* [What you will do]:
Scan the entries below for the word "tick". Copy each line that has it.
----
-- ==== Sys2Proof/Machine/State.lean ====
section
/-!
DEFINITION. The state of the block as plain data, its faults and refusals, and the state right after power-on reset.
-/
namespace Sys2Proof.Machine

/-- The whole state: the queue of waiting commands, the registers, the cores and the rest of the module. -/
structure State where
  /-- Commands waiting, first in, first out. -/
  pending : List Instr
  /-- The cycle of the present frame of the last timed event (R3, R26). -/
  cycle : Nat
  /-- Registers of register space outside the cores' sub-blocks, by register-space offset; unlisted: the reset value. -/
  regs : List (Nat × Word32)
  /-- High words latched by low-word reads, by 16 × offset + requester (R389). -/
  shadows : List (Nat × Word32)
  /-- Pending guarded writes, by 16 × block + requester: register offset and value (R394). -/
  guards : List (Nat × (Nat × Word32))
  /-- GLB.GSTAT of each requester, PENDING apart (R396). -/
  gstat : List (Nat × Word32)
  cores : Vector Core 96
  /-- The active gang map: each core's leader (R12, R13). -/
  gang : Vector (Fin 96) 96
  parts : Vector Part 8
  /-- Stack-local windows in force, by window number (R228). -/
  slwinNow : List (Nat × Word32)
  /-- The once-per-frame sample of R323 of each die: junction temperature (0.125 °C) and core voltage (mV). -/
  dieTemp : Vector Int 2
  dieVolt : Vector Nat 2
  /-- HBM content as written, by 2^37 × stack + stack offset; by the same key / 32 the poisoned sectors, those whose poison comes of an
  injection, and the errors that stored symbols carry (R225, R229, R235, R240). -/
  hbm : Store
  hbmPois : List (Nat × Bool)
  hbmInj : List (Nat × Bool)
  damage : List (Nat × List SymErr)
  /-- Lines of the stacks that have failed, each stuck at 0 or 1, by 36 × (32 × stack + pseudo-channel) + line (R229); and those classed
  as line faults (R234). -/
  memLines : List (Nat × Bool)
  lineFaults : List Nat
  /-- The errors that reads of the stacks have found, injected ones apart (R233, R234). -/
  memErrs : List MemErr
  /-- Whether the poison that the last poisoned read delivered comes of injections alone (R240). -/
  injPois : Bool
  /-- What the host has answered to reads of its memory and no read has taken yet (R304), with its poison. -/
  hostIn : Store
  hostPois : List (Nat × Bool)
  /-- Increments, arrivals and flags on their way (Table 9-1). -/
  flights : List Flight
  /-- Rounds released since each barrier was configured: dies 0 and 1 from 0 and 64, the module from 128 (R193). -/
  rounds : List (Nat × Nat)
  /-- Barrier configurations in force, those that await their tick window, and BARSTAT as captured at cycle 1,280, by the same keys. -/
  barCfg : List (Nat × Word32)
  barPend : List Nat
  barCap : List (Nat × Word32)
  /-- Gang-map commits that await the tick window: cluster, and whether the map is the split one (R13). -/
  gangPend : List (Nat × Bool)
  /-- What the tick window in progress has still to apply, as found at its start (R14): array remaps by core, failed marks by 100 + core,
  gang-map commits by 200 + cluster, partition changes by 300 + partition. -/
  winDue : List Nat
  /-- A reset of the whole compute domain in progress (R367). -/
  coreRst : Option RStage
  /-- A FATAL fault has happened: compute returns only through a system or power-on reset (R333). -/
  fatal : Bool
  /-- The time source: consecutive frames with a measured offset within 5 ns, the last frame measured, and an offset above 10 ns (R40). -/
  lockRun : Nat
  lockFrame : Nat
  lockLost : Bool
  /-- A step frame in progress: the frame number its tick adopts and its length in cycles (R41). -/
  step : Option (Nat × Nat)
  /-- The ports of the Chain, the messages that await their command, the requests that await a response, and the next tag. -/
  ports : Vector Port 12
  inbox : List InMsg
  reqs : List ChReq
  nextTag : Nat
  bushels : Vector Bushel 12
  errPend : List ErrRec
  /-- The safety die's shadow of the history (R342) by the keys of Ops, its event log, and what non-volatile memory holds of both. -/
  hist : List (Nat × Nat)
  evlog : List (List Byte)
  nv : Vector NvCopy 2
  /-- Pod-barrier releases held for their frames: barrier, frame, round; and rounds whose arrival has been sent (R194). -/
  podRel : List (Nat × Nat × Nat)
  podSent : List (Nat × Nat)
  /-- The pending queue of records, whether none has been written since power-on or system reset, the bytes of the newest record, and
  whether PF vector 0 has been raised for the log in this frame (R334, R337 to R339). -/
  errq : List QRec
  firstRec : Bool
  lastRec : List Byte
  logMsi : Bool
  /-- Start-up, pins, non-volatile write pulse and the system reset it delays (R364 to R369). -/
  phase : Phase
  pwrEn : Bool
  perst : Bool
  nvPulse : Bool
  rstDelayed : Option Nat
  /-- A power state accepted and not yet in force (R375). -/
  psPend : Option Nat
  /-- The range of HBM under a requested scrub: device address and length (R361). -/
  scrub : Option (Nat × Nat)
  /-- Sectors written while an HBM scrub was in progress, with each write's bytes, as a mask, and its poison (R361). -/
  scrubW : List (Nat × List (Nat × Bool))
  power : Power
  sec : Security
  mon : Monitor
  /-- The safety die's clock in µs since manufacture (R342). -/
  clock : Nat
  /-- CXL: lines the host holds, oldest first; its answers to snoops that no access has taken yet; HDM decoders; VFs enabled. -/
  hostLines : List Nat
  snoopIn : List (Nat × Option (List Byte))
  hdm : List Hdm
  vfs : Nat
  /-- The base address of the PF's BAR0; of every function, by 256 × function + index, the words written to its MSI-X table; and the
  vectors pending there, by 64 × function + vector (R298, R299). -/
  bar0 : Nat
  msix : List (Nat × Word32)
  msixPend : List Nat
  /-- The safety die's I3C dynamic address (R409). -/
  i3cAddr : Option Nat
  out : List Output
  /-- The counter that free values are drawn with. -/
  freeCtr : Nat
  /-- The next identifier of an operation. -/
  nextId : Nat
deriving DecidableEq, Repr

/-- Why the machine stops with a fault. -/
inductive Fault where
  /-- Raised by no command: every access the spec describes to an address without memory has an effect of its own (R164, R176, R400); safe. -/
  | noSuchAddress
deriving DecidableEq, Repr

/-- Why a command has no meaning. -/
inductive Refusal where
  /-- For an arm of `exec` without a meaning; every arm has one, so nothing raises it; safe. -/
  | notModelled (mnemonic : String)
deriving DecidableEq, Repr

/-- The Hogshead and the governor after power-on, with the wear that non-volatile memory holds (R320, R326). -/
def Power.start (wear : Nat) (cap : Bool) : Power :=
  { hog := 0, hist := [], sum := 0, frames := 0, wear := wear, wearNv := wear, capNv := cap, hotFr := 0, coolFr := 0, hotNow := none,
    hot105 := 0, requests := [],
    accepted := [], release := false, stopAll := false, excursion := false, failed := false }

/-- The option words of manufacture (Table 18-5): slot A, the default limits and reserve. -/
def defaultOptions : Vector OptWord 16 :=
  Vector.ofFn (fun i => OptWord.both (if i = 1 then 0x0AF00898 else if i = 2 then 20 else 0))

/-- The non-volatile security state of a production module as it leaves manufacture, and no volatile one. -/
def Security.factory : Security :=
  { lifecycle := 2, otp := 0, revoked := 0, slots := Vector.ofFn (fun i => ⟨Config.factoryImage i.val 1, Config.factoryImage i.val 2⟩),
    options := defaultOptions, running := none, cert := none, signing := none, issued := [], waiting := [], cdi0 := [],
    devEc := [], devMl := [], aliasEc := [], aliasMl := [], udsLocked := false, sessions := [], ideKeys := [], ideDown := [],
      activating := false, noCert := true }

/-- A core before the first tick: off, its memory undefined until it is scrubbed (Table 18-9). -/
def Core.cold (gen : Nat) : Core := { Core.zero .off with lm := ⟨gen, []⟩ }

/-- A partition with every register at its reset value. -/
def Part.start (n : Nat) : Part := { Part.zero with domNow := BitVec.ofNat 32 (0x1000 + n) }

/-- The module right after a power-on reset: the safety die leaves reset and the boot ROM begins (Table 18-4, phase 1). -/
def State.reset : State :=
  { pending := [], cycle := 0, regs := [], shadows := [], guards := [], gstat := [],
    cores := Vector.ofFn (fun c => Core.cold (c.val + 3)), gang := Vector.ofFn id, parts := Vector.ofFn (fun n => Part.start n.val),
    slwinNow := [], dieTemp := Vector.replicate 2 0, dieVolt := Vector.replicate 2 0, hbm := ⟨2, []⟩, hbmPois := [], hbmInj := [], damage := [],
    memLines := [], lineFaults := [], memErrs := [], injPois := false,
    hostIn := ⟨1, []⟩, hostPois := [], flights := [], rounds := [], barCfg := [], barPend := [], barCap := [], gangPend := [], winDue := [],
    coreRst := none, fatal := false, lockRun := 0, lockFrame := 0, lockLost := false, step := none, ports := Vector.replicate 12 Port.zero,
      inbox := [], reqs := [],
    nextTag := 0, bushels := Vector.replicate 12 Bushel.zero, errPend := [], hist := [], evlog := [], nv := Vector.replicate 2 ⟨[], [], true⟩,
    podRel := [], podSent := [], errq := [], firstRec := true, lastRec := [], logMsi := false, phase := .boot,
    pwrEn := true, perst := true, nvPulse := false, rstDelayed := none, psPend := none,
    scrub := none, scrubW := [], power := Power.start 0 false, sec := Security.factory,
    mon := ⟨none, [], []⟩, clock := 0, hostLines := [], snoopIn := [], hdm := [], vfs := 0, bar0 := 0, msix := [], msixPend := [],
      i3cAddr := none, out := [],
    freeCtr := 100, nextId := 1 }

end Sys2Proof.Machine
end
----
* [Answer space]:
  /-- Barrier configurations in force, those that await their tick window, and BARSTAT as captured at cycle 1,280, by the same keys. -/
  /-- Gang-map commits that await the tick window: cluster, and whether the map is the split one (R13). -/
  /-- What the tick window in progress has still to apply, as found at its start (R14): array remaps by core, failed marks by 100 + core,
  /-- A step frame in progress: the frame number its tick adopts and its length in cycles (R41). -/
/-- A core before the first tick: off, its memory undefined until it is scrubbed (Table 18-9). -/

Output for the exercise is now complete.